Monday 24 November 2008

Anyone have a bug net?

Butterflies?? What the hell is up with the butterflies?? Not the fly around in your backyard kind but the kind that flies around in your belly. I don't like them. I don't like the way they feel, it's weird and I can never interpret exactly what they mean.


Honestly though, you see someone every day, every single blessed day and yet, for some reason, the idea of them coming over for a visit ties your stomach up in knots. No, not with dread or fear but with excitement and anticipation. I don't like it. I should like it because it's not a bad thing but I don't want to because it might turn into a sad thing. Did that make any sense? No? I didn't think so. Maybe it did on some menstral-induced hormone insanity. (Sorry, I know you guys didn't need to know that.)


I'm sitting here and waiting and thinking about making a cup of tea to quell the nerves. They shouldn't be there, those horrible nerves fluttering around in my gut, giving me gas. I don't like them. I've been fighting with them but they're not seeming to go away. I'm hoping that a slight amount of caffeine hinted with a touch of sugar and milk might help. Blech. Any ideas on how to make these damn butterflies go away?? I feel like I'm fifteen for Christ's sakes!
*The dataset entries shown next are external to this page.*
-- ==== Sys2Proof/Certificates/Slice0/Obligations.lean ====
section
/-!
DEFINITION. Statements for the provers: what each instruction of the opcode table does where it completes, what it leaves
as it was, where it traps, and what holds of the whole machine. `Sys2Proof.Claims` holds the words the statements are
written in.
-/

namespace Sys2Proof.Claims

open Sys2Proof.Machine

/-- Nothing but the context at work differs: no other context, no core, no table, no byte of memory, no device. -/
def OnlyMe (s t : State) : Prop :=
  t = { s with ctxs := t.ctxs } ∧ ∀ k, k ≠ s.sched.cur → t.ctx k = s.ctx k

/-- The instruction at work has ended in `t`, and nothing else has happened but that its context became `f` of itself. -/
def Ended (s t : State) (f : Ctx → Ctx) : Prop := OnlyMe s t ∧ t.me = advance (settled (f s.me))

/-- Both states hold the same byte at every address. -/
def SameMemory (s t : State) : Prop := ∀ a, memGet t.mem.cells a = memGet s.mem.cells a

/-- No line of this package's DRAM is held exclusively elsewhere and none has a transaction in progress, so that no read of one brings its
bytes back from another package (R205, R206). -/
def LinesHere (s : State) : Prop := ∀ l, (s.lmeta l).state ≤ 1 ∧ s.homeTrans l = none

/-- How long the context at work has waited as it begins or goes on with a wait of this kind: WAITLIMIT bounds a blocking wait alone, so
one of the other kind begins anew (R356). -/
def waitedIn (s : State) (blocking : Bool) : Nat := if s.me.waiting && (s.me.blocking == blocking) then s.me.waited else 0

/-! ### Integer results (R147 to R152) -/

/-- Bits [n-1:0] of an integer as a word. -/
def wordOf (x : Int) : Word := BitVec.ofInt 64 x
/-- 1 for a relation that holds, else 0. -/
def truth (p : Prop) [Decidable p] : Word := if p then 1 else 0
/-- The quotient and the remainder of R148, by its pseudocode. -/
def divided (signed : Bool) (x y : Word) : Word × Word :=
  let sx : Int := if signed then x.toInt else (x.toNat : Int)
  let sy : Int := if signed then y.toInt else (y.toNat : Int)
  if y = 0 then (wordOf (2 ^ 64 - 1), x)
  else if signed = true ∧ sx = -2 ^ 63 ∧ sy = -1 then (wordOf (-2 ^ 63), 0)
  else (wordOf (sx.tdiv sy), wordOf (sx - sx.tdiv sy * sy))
/-- The 64-bit word of a tag and an address (R46). -/
def tagged (p : Word) (va : Int) : Word := BitVec.ofNat 64 (p.toNat / 2 ^ 52 * 2 ^ 52 + (va % 2 ^ 52).toNat)
/-- x rotated right by k below 64 places: the bits shifted out at the bottom come in at the top. -/
def rotated (x : Word) (k : Nat) : Word := BitVec.ofNat 64 (x.toNat / 2 ^ k + x.toNat % 2 ^ k * 2 ^ (64 - k))

/-- The destination and the value that R147 to R152 give an integer instruction. -/
def intResult (i : Instr) (c : Ctx) : Option (Reg × Word) :=
  let x (r : Reg) := rdG c r
  let sx (r : Reg) : Int := (rdG c r).toInt
  let nx (r : Reg) : Nat := (rdG c r).toNat
  match i with
  | .add d a b => some (d, wordOf (sx a + sx b))
  | .sub d a b => some (d, wordOf (sx a - sx b))
  | .and d a b => some (d, x a &&& x b)
  | .or d a b => some (d, x a ||| x b)
  | .xor d a b => some (d, x a ^^^ x b)
  | .andn d a b => some (d, x a &&& ~~~(x b))
  | .nor d a b => some (d, ~~~(x a) &&& ~~~(x b))
  | .xnor d a b => some (d, x a ^^^ ~~~(x b))
  | .slt d a b => some (d, truth (sx a < sx b))
  | .sltn d a b => some (d, truth (nx a < nx b))
  | .min d a b => some (d, wordOf (min (sx a) (sx b)))
  | .max d a b => some (d, wordOf (max (sx a) (sx b)))
  | .minn d a b => some (d, BitVec.ofNat 64 (min (nx a) (nx b)))
  | .maxn d a b => some (d, BitVec.ofNat 64 (max (nx a) (nx b)))
  | .sll d a b => some (d, BitVec.ofNat 64 (nx a * 2 ^ (nx b % 64)))
  | .srl d a b => some (d, BitVec.ofNat 64 (nx a / 2 ^ (nx b % 64)))
  | .sra d a b => some (d, wordOf (sx a / 2 ^ (nx b % 64)))
  | .ror d a b => some (d, rotated (x a) (nx b % 64))
  | .mul d a b => some (d, wordOf (sx a * sx b))
  | .mulh d a b => some (d, wordOf (sx a * sx b / 2 ^ 64))
  | .mulhn d a b => some (d, BitVec.ofNat 64 (nx a * nx b / 2 ^ 64))
  | .div d a b => some (d, (divided true (x a) (x b)).1)
  | .divn d a b => some (d, (divided false (x a) (x b)).1)
  | .rem d a b => some (d, (divided true (x a) (x b)).2)
  | .remn d a b => some (d, (divided false (x a) (x b)).2)
  | .clz d a => some (d, BitVec.ofNat 64 (if nx a = 0 then 64 else 63 - Nat.log2 (nx a)))
  | .ctz d a => some (d, BitVec.ofNat 64 (((List.range 64).find? (fun i => (nx a).testBit i)).getD 64))
  | .popc d a => some (d, BitVec.ofNat 64 ((List.range 64).filter (fun i => (nx a).testBit i)).length)
  | .sxb d a => some (d, wordOf (Int.bmod (sx a) (2 ^ 8)))
  | .sxh d a => some (d, wordOf (Int.bmod (sx a) (2 ^ 16)))
  | .sxw d a => some (d, wordOf (Int.bmod (sx a) (2 ^ 32)))
  | .qrd d q => some (d, c.q[q.toNat]'q.isLt)
  | .addi d a k => some (d, wordOf (sx a + k.toInt))
  | .andi d a k => some (d, x a &&& BitVec.ofNat 64 k.toNat)
  | .ori d a k => some (d, x a ||| BitVec.ofNat 64 k.toNat)
  | .xori d a k => some (d, x a ^^^ BitVec.ofNat 64 k.toNat)
  | .slti d a k => some (d, truth (sx a < k.toInt))
  | .sltni d a k => some (d, truth (nx a < (wordOf k.toInt).toNat))
  | .muli d a k => some (d, wordOf (sx a * k.toInt))
  | .movi d k => some (d, wordOf k.toInt)
  | .movh d a k => some (d, BitVec.ofNat 64 (k.toNat * 2 ^ 32 + nx a % 2 ^ 32))
  | .addpi d a k => some (d, tagged (x a) (sx a + k.toInt))
  | .slli d a k => some (d, BitVec.ofNat 64 (nx a * 2 ^ k.toNat))
  | .srli d a k => some (d, BitVec.ofNat 64 (nx a / 2 ^ k.toNat))
  | .srai d a k => some (d, wordOf (sx a / 2 ^ k.toNat))
  | .rori d a k => some (d, rotated (x a) k.toNat)
  | .addp d a b => some (d, tagged (x a) (sx a + sx b))
  | .subp d a b => some (d, tagged (x a) (sx a - sx b))
  | .tagget d a => some (d, BitVec.ofNat 64 (nx a / 2 ^ 52))
  | .tagset d a b => some (d, BitVec.ofNat 64 (nx b % 2 ^ 12 * 2 ^ 52 + nx a % 2 ^ 52))
  | .pclr d a => some (d, BitVec.ofNat 64 (nx a % 2 ^ 52))
  | _ => none

end Sys2Proof.Claims

open Sys2Proof Sys2Proof.Machine Sys2Proof.Claims

/-- R147, R149 (QRD), R150, R151, R152 with R139: each writes the value of its pseudocode to its destination, a write to
g0 is discarded, and nothing but that register, the place and the settled wait of its own context changes. -/
def Obligations.IntegerInstructionsWriteTheirResult : Prop :=
  ∀ (i : Instr) (s : State) (d : Reg) (x : Word), intResult i s.me = some (d, x) →
    ∃ t, exec i s = .next t ∧ OnlyMe s t ∧ SameMemory s t ∧
      (∀ r, rdG t.me r = if r = d ∧ d ≠ 0 then x else rdG s.me r) ∧
      t.me = { advance (settled s.me) with g := t.me.g }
I know, some of you are reading this and saying to yourselves, "dumbass, just talk about it." Well, the answer is no. Plain and simple - no. The only one word sentence in the English language - no. The reason? I'm not ready. Nowhere near ready. I don't want to jump feet first, I don't want put someone on the spot...mainly me. I'm not afraid of rejection, I've had enough to know that you get over it but I'm afraid of labels and definitions. You see, I'm having fun right now and I don't like the idea of sticking a label to or defining what exactly this is that I'm doing/experiencing. I'm having a good time with a good person who puts me at ease and a smile on my face. We have a very entertaining time together, at least it is for me (I try not to speak for other people cause I might be the most boring person on Earth), so I think I should just leave it at that.


You know, if anything comes out of this undefined, unclassified, brandless "thing" than that will be fantastic. What exactly do I want to come out of it?? I don't know, I like it fine just the way it is, thank you and now you can stop asking.